## Information supplied
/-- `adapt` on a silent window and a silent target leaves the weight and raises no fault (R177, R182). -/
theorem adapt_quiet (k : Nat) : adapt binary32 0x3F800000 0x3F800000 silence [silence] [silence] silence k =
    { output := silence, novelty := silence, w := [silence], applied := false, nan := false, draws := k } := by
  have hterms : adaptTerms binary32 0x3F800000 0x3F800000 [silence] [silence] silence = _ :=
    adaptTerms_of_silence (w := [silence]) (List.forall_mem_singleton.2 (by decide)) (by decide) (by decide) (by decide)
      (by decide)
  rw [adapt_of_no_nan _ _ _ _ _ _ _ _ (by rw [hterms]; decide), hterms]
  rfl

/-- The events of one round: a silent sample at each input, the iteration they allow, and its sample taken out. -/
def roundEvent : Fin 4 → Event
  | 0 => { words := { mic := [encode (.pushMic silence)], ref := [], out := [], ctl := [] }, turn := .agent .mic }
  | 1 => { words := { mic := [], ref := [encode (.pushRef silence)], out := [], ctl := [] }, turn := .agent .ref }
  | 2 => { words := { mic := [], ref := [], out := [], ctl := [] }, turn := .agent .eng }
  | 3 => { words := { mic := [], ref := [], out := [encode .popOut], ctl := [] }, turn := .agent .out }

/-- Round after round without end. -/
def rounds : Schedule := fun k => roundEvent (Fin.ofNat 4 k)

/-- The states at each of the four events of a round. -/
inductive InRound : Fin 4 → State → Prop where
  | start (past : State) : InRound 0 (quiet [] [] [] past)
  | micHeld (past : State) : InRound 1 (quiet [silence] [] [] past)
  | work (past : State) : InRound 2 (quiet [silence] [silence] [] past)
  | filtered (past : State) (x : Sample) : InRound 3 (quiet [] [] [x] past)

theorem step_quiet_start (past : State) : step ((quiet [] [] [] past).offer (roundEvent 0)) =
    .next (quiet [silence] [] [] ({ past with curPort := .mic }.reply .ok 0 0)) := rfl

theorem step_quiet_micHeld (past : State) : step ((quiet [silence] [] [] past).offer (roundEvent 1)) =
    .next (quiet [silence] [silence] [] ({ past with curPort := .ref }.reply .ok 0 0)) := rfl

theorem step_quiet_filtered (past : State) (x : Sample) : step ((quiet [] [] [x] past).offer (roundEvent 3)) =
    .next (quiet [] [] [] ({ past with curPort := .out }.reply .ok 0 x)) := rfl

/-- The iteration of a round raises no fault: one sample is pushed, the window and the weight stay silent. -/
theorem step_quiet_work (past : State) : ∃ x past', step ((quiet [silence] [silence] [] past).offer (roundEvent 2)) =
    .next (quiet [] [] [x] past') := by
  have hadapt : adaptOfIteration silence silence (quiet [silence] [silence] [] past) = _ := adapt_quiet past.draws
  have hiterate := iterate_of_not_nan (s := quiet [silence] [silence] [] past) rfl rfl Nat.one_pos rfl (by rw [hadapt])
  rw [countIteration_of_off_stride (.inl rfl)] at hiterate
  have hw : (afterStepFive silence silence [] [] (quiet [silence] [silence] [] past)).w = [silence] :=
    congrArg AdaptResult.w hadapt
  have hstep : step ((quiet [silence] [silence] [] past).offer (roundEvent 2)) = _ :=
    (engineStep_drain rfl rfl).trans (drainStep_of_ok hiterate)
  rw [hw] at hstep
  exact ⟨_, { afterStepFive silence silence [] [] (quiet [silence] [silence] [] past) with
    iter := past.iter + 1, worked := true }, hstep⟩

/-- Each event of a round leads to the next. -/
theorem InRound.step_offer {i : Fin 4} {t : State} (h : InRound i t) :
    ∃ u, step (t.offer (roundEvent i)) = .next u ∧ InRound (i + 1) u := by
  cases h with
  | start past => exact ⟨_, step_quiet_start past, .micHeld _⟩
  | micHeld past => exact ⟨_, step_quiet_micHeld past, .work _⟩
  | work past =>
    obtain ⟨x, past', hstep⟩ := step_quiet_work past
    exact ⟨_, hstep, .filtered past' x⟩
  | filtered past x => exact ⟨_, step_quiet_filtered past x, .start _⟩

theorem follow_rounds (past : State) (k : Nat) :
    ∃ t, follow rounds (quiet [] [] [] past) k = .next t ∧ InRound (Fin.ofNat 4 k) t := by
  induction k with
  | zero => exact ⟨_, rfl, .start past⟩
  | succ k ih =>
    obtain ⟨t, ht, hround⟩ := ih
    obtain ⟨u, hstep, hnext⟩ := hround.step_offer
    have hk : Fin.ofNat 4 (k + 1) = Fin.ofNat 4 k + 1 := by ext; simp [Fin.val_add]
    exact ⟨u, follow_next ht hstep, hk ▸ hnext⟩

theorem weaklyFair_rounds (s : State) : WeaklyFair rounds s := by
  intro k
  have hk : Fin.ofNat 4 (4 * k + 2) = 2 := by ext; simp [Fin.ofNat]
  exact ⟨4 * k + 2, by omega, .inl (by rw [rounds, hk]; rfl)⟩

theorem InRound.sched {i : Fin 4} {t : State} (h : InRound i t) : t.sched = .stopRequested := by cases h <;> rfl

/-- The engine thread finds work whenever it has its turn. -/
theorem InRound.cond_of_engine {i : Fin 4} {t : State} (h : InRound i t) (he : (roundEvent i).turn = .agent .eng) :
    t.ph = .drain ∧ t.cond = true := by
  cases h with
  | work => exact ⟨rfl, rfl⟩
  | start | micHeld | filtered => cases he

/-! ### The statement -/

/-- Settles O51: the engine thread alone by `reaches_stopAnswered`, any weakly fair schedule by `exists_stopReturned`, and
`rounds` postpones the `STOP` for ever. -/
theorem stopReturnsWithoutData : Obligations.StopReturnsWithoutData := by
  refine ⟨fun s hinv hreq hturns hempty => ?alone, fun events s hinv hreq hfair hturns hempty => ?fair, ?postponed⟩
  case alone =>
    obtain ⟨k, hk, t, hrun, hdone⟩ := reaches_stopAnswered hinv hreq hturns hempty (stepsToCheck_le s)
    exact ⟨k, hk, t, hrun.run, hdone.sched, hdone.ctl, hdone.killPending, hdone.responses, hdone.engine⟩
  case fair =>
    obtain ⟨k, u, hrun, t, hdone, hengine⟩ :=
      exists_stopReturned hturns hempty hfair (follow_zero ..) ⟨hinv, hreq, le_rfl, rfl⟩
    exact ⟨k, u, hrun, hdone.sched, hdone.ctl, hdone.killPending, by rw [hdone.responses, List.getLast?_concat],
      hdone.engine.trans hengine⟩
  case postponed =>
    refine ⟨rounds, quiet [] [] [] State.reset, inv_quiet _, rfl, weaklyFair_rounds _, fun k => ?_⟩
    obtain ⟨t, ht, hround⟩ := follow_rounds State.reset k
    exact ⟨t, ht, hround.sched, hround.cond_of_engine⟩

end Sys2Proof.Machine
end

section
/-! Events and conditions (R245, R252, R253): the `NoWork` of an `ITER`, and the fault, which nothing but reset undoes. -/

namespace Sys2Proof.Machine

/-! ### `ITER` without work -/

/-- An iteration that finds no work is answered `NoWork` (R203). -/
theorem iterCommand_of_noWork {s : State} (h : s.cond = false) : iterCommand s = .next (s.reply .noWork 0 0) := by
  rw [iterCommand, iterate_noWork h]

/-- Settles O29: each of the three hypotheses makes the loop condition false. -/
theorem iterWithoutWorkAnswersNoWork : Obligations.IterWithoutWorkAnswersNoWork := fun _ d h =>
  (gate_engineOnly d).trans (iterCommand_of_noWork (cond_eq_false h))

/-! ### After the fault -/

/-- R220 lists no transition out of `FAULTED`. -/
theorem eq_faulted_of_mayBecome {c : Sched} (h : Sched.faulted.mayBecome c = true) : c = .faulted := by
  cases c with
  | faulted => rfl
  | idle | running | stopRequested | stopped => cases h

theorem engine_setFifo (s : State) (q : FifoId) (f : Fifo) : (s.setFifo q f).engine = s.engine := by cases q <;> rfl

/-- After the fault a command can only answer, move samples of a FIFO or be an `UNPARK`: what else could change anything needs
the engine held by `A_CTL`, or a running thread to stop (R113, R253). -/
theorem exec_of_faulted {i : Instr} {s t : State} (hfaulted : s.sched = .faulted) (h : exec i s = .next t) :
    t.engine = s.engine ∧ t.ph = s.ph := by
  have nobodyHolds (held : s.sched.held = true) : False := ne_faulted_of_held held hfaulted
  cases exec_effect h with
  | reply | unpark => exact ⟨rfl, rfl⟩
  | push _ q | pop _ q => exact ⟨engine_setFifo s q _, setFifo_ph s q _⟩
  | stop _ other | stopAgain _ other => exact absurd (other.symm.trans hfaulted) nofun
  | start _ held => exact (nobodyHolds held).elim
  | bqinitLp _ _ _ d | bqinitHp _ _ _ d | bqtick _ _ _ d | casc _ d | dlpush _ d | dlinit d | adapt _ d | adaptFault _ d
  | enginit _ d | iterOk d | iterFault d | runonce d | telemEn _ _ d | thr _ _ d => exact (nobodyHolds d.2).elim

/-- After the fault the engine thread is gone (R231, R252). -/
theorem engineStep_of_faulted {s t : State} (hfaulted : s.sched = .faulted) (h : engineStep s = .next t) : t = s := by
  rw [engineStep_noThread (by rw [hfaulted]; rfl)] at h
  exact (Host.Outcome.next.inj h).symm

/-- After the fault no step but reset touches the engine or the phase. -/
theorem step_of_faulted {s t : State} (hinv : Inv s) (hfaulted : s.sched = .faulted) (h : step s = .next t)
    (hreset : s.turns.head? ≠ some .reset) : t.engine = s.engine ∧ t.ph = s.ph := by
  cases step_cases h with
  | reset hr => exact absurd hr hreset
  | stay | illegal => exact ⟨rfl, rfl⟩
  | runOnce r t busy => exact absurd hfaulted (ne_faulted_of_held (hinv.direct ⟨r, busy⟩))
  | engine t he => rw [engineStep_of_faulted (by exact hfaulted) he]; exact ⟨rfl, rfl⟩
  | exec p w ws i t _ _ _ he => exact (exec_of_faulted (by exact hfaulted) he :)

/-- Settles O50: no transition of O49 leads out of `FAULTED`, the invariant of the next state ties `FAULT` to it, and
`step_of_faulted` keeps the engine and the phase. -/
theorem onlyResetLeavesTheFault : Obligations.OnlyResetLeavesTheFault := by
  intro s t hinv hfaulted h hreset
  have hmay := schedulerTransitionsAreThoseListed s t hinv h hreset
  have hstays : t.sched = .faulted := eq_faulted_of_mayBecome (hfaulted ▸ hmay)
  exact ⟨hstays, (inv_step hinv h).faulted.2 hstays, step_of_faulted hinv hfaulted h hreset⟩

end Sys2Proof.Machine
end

## Requirement
The required output is the exact sequence of lines from the one containing "cases step_cases h with" through the end of the listing, both endpoints included.

## Output of the exercise
  cases step_cases h with
  | reset hr => exact absurd hr hreset
  | stay | illegal => exact ⟨rfl, rfl⟩
  | runOnce r t busy => exact absurd hfaulted (ne_faulted_of_held (hinv.direct ⟨r, busy⟩))
  | engine t he => rw [engineStep_of_faulted (by exact hfaulted) he]; exact ⟨rfl, rfl⟩
  | exec p w ws i t _ _ _ he => exact (exec_of_faulted (by exact hfaulted) he :)

/-- Settles O50: no transition of O49 leads out of `FAULTED`, the invariant of the next state ties `FAULT` to it, and
`step_of_faulted` keeps the engine and the phase. -/
theorem onlyResetLeavesTheFault : Obligations.OnlyResetLeavesTheFault := by
  intro s t hinv hfaulted h hreset
  have hmay := schedulerTransitionsAreThoseListed s t hinv h hreset
  have hstays : t.sched = .faulted := eq_faulted_of_mayBecome (hfaulted ▸ hmay)
  exact ⟨hstays, (inv_step hinv h).faulted.2 hstays, step_of_faulted hinv hfaulted h hreset⟩

end Sys2Proof.Machine
end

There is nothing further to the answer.